Variables Declaration, CTEs, and While Loops in Oracle SQL

So I might be stuck at something very trivial but can't figure out how to make it work. I create a 2 blocks of code that work in SQL but I have some problems with the date variable declaration in Oracle SQL.
I had write access to the SQL database when I create these codes so I did a 'Insert Into' to create temp tables. I don't have write access anymore. So I am using CTEs for it.

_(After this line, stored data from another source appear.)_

-- ==== Sys2Proof/Machine/Images.lean ====
section
/-! DEFINITION. What a mode puts on the Groves: roles, standing images, carry records, picture registers, and the end of a mode
change that is abandoned (R16, R50 to R53, R186, R189, R460, R463). -/
namespace Sys2Proof.Machine
open Sys2Proof

/-! ### Registers of the mode (Table 2.9) -/

/-- MODE_CUR written from the mode's state (Table 2.12). -/
def State.showMode (s : State) : State :=
  let m := s.mode
  let target := if 2 ≤ m.step then m.target else (m.requested.orElse (fun _ => m.held)).getD m.cur
  s.put Reg.MODE_CUR (m.cur + b2n (decide (2 ≤ m.step)) * 2 ^ 8 + target * 2 ^ 16 + b2n m.thermalHold * 2 ^ 24)

/-- A MODE_CHANGE event (Table 20.3). -/
def State.modeEvent (s : State) (old new : Nat) (abandoned : Bool) : State := s.report 0x0104 0x05 [old, new, b2n abandoned]

/-! ### Roles (R13, R16, R21) -/

/-- What a Grove keeps when its role changes: nothing of its old role. -/
def Grove.asRole (x : Grove) (r : Role) : Grove := { role := r, reads := x.reads }

/-- Grove `g` takes role `r`: one that passes to off is powered down, and its contents are undefined from then on (R16, R249). -/
def State.setRole (s : State) (r : Role) (g : Nat) : State :=
  if s.role g = r then s
  else
    let s := if r = .off then (s.resetBlock (0x10 + g)).loseMem (groveBase g) groveSramBytes else s
    s.modGrove g (·.asRole r)

/-- Every Grove takes the role a mode record gives it. -/
def State.setRoles (s : State) (m : ModeRec) : State := forRange 16 s (fun s g => s.setRole (m.role g) g)

/-! ### Standing images (R186, R463) -/

/-- The regions of a plan that exist in mode `m`. -/
def Plan.regionsIn (p : Plan) (m : Nat) : List RegionRec := p.regions.filter (fun r => bitOf r.modeMask m)
/-- The Grove SRAM regions of Grove `g` in mode `m`. -/
def Plan.groveRegions (p : Plan) (m g : Nat) : List RegionRec := (p.regionsIn m).filter (fun r => r.tier == 3 && r.grove == g)
/-- The commands of the lists of Grove `g` in mode `m`, each with its stream. -/
def Plan.groveCommands (p : Plan) (m g : Nat) : List (Nat × Nat) :=
  (p.lists.filter (fun l => l.mode == m && l.grove == g)).flatMap (fun l => l.cmds.map (fun c => (l.stream, c)))

/-- A region's initial contents at address `a`: zero beyond its INIT_BYTES. -/
def State.writeRegion (s : State) (a : Nat) (r : RegionRec) : State := (s.zeroMem a r.bytes).wrBytes a (r.init.take r.bytes)

/-- Whether an offset in Grove SRAM lies in a PINNED region of a list. -/
def inPinned (rs : List RegionRec) (off : Nat) : Bool :=
  rs.any (fun r => r.pinned && decide (r.offset ≤ off) && decide (off < r.offset + r.bytes))

/-- The standing image of Grove `g` in mode `m` written: its regions, every carry record not present but the pinned ones
(R186). -/
def State.loadImage (s : State) (p : Plan) (m g : Nat) : State :=
  let rs := p.groveRegions m g
  let s := rs.foldl (fun s r => s.writeRegion (groveBase g + r.offset) r) s
  let s := (p.groveCommands m g).foldl (fun s c =>
    let off := opOffset (auxOf c.2)
    if opcodeOf c.2 = 4 ∧ inPinned rs off = false then s.setRecord (.stream c.1) g off false Option.none else s) s
  rs.foldl (fun s r => if r.pinned then s.setRecord (.stream r.stream) g r.offset true (some (s.dom 2).tag) else s) s

/-- The images of the standing Groves among `gs` written for mode `m`. -/
def State.loadImages (s : State) (p : Plan) (m : Nat) (gs : List Nat) : State :=
  gs.foldl (fun s g => if (p.mode m).role g = .standing then s.loadImage p m g else s) s

/-! ### Parking (R189) -/

/-- A record's bytes written to its home, piece by piece from byte `m` on. -/
def State.parkPieces (s : State) (x : Transfer) (n : Nat) : Nat → Nat → State
  | 0, _ => s
  | fuel + 1, m =>
    let d := descOf x.desc
    if n ≤ m then s
    else
      let k := min (n - m) (4096 - (d.remoteStart + m) % 4096)
      let (s, _) := s.remoteWrite x m (s.localRead x.owner x.grove (d.gsram + m) k)
      State.parkPieces s x n fuel (m + k)

/-- One record of a standing stream parked by the kernel: a present record goes to its home and is no longer present. -/
def State.parkRecord (s : State) (g stream : Nat) (raw : List Byte) : State :=
  let d := descOf raw
  let o := Owner.stream stream
  let w := leNat (s.localRead o g (d.gsram + 4) 4)
  if d.isCarry && d.isStore && bitOf w 16 && fld w 20 12 == (s.dom 2).tag
      && (s.badIn (groveBase g + d.gsram) d.bytes).isEmpty then
    let s := s.setRecord o g d.gsram false Option.none
    s.parkPieces { owner := o, grove := g, xid := 0, desc := raw, tag := (s.dom 2).tag } d.bytes (d.bytes / 128 + 1) 0
  else s

/-- Every record of Grove `g`'s lists in mode `m` parked (R189): the homes are those of the parks that the lists hold. -/
def State.parkGrove (s : State) (p : Plan) (m g : Nat) : State :=
  (p.groveCommands m g).foldl (fun s c =>
    if opcodeOf c.2 = 7 ∧ opSkid (srcA c.2) = false then
      s.parkRecord g c.1 (s.rdBytes (groveBase g + opOffset (srcA c.2)) 32)
    else s) s

/-! ### Picture registers (R460) -/

/-- The parameter block of the picture stream of mode `m`. -/
def Plan.pictureParams (p : Plan) (m : Nat) : Option (List Byte) := (p.streamOfKind m 1).map (·.params)

/-- Registers `k`, `k + 4`, … given the words of a byte list from offset `o`. -/
def State.putWords (s : State) (k : Nat) (bs : List Byte) (o n : Nat) : State :=
  forRange n s (fun s i => s.put (k + 4 * i) (u32 bs (o + 4 * i)))

/-- The kernel writes the geometry, rings and filter registers from the current mode's picture stream (R460, R282). -/
def State.writePicture (s : State) : State :=
  match s.thePlan.pictureParams s.mode.cur with
  | Option.none => s
  | some b =>
    let s := s.put Reg.RCMP_GEOM (u32 b 0 &&& 0x13F1FFFF)
    let s := s.put Reg.RCMP_MOTION_ROWS (fld (u32 b 0x0C) 0 12)
    let s := s.put Reg.RCMP_RINGS (u32 b 8 &&& 0x0FFF0FFF)
    let s := s.put Reg.BYP_COEF_SET (u32 b 0x40 &&& 0x33)
    let s := s.put Reg.VOUT_MAX_RATE (fld (u32 b 0x3C) 0 4)
    if u32 b 0x44 = 0 then s else s.putWords (Reg.BYP_COEF 0) s.thePlan.streamSec (u32 b 0x44) 384

/-- The E-EDID loaded from the one block that carries it (R460). -/
def State.writeEdid (s : State) : State :=
  match s.thePlan.streams.find? (fun x => x.kind == 1 && u32 x.params 0x48 != 0) with
  | some x => s.putWords (Reg.VIN_EDID 0) (slice s.thePlan.streamSec (u32 x.params 0x48) (u32 x.params 0x4C)) 0 128
  | Option.none => s

/-! ### Abandoned changes (R53) -/

/-- A mode change between steps 2 and 5 is abandoned (R53): the current mode goes on, its images standing again where the new
mode's had been written (`reload`). -/
def State.abandonChange (s : State) (reload : Bool) : State :=
  if s.mode.step < 2 then s
  else
    let old := s.mode
    let s := if reload then s.loadImages s.thePlan old.cur old.parked else s
    let s := { s with mode.step := 0, mode.changing := [], mode.parked := [], mode.target := old.cur }
    let s := (s.evt Reg.MODE_EVT 2).showMode
    s.modeEvent old.cur old.target true

end Sys2Proof.Machine
end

The original code looks like this:
DECLARE #Startdate Datetime = '2021-Jun-01 00:00:00.000'
DECLARE #Enddate Datetime = '2021-Jun-30 00:00:00.000'
Insert into Temp1
select ...
from ...
WHILE Startdate <= Enddate
BEGIN
Insert into Temp2
select ...
from (Temp 1)
left join
select ...
set #startdate=dateadd(d,1,#startdate)
end;
With my new code, I have made the following adjustmnets:
VARIABLE Startdate Datetime = '2021-Jun-01 00:00:00.000'
VARIABLE Enddate Datetime = '2021-Jun-30 00:00:00.000'
EXEC :Startdate := '2021-Jun-30 00:00:00.000'
EXEC :Enddate := '2021-Jun-30 00:00:00.000'
WITH Temp1 as (
select ...
from ...),
/* Unsure about using WHILE with with 2 CTEs so removing them for now but will need to be added*/
WITH Temp2 as
select ...
from (Temp 1)
left join
select ...
set startdate = :startdate + 1
end)
select * from Temp2;
The 2 blocks of code work perfectly individually. I think my concern lies with one or all of the following:
Variable Declaration - I read a couple of stackoverflow posts and it seems like there is binding variable and substitution variable. Is there a different way to declare variables?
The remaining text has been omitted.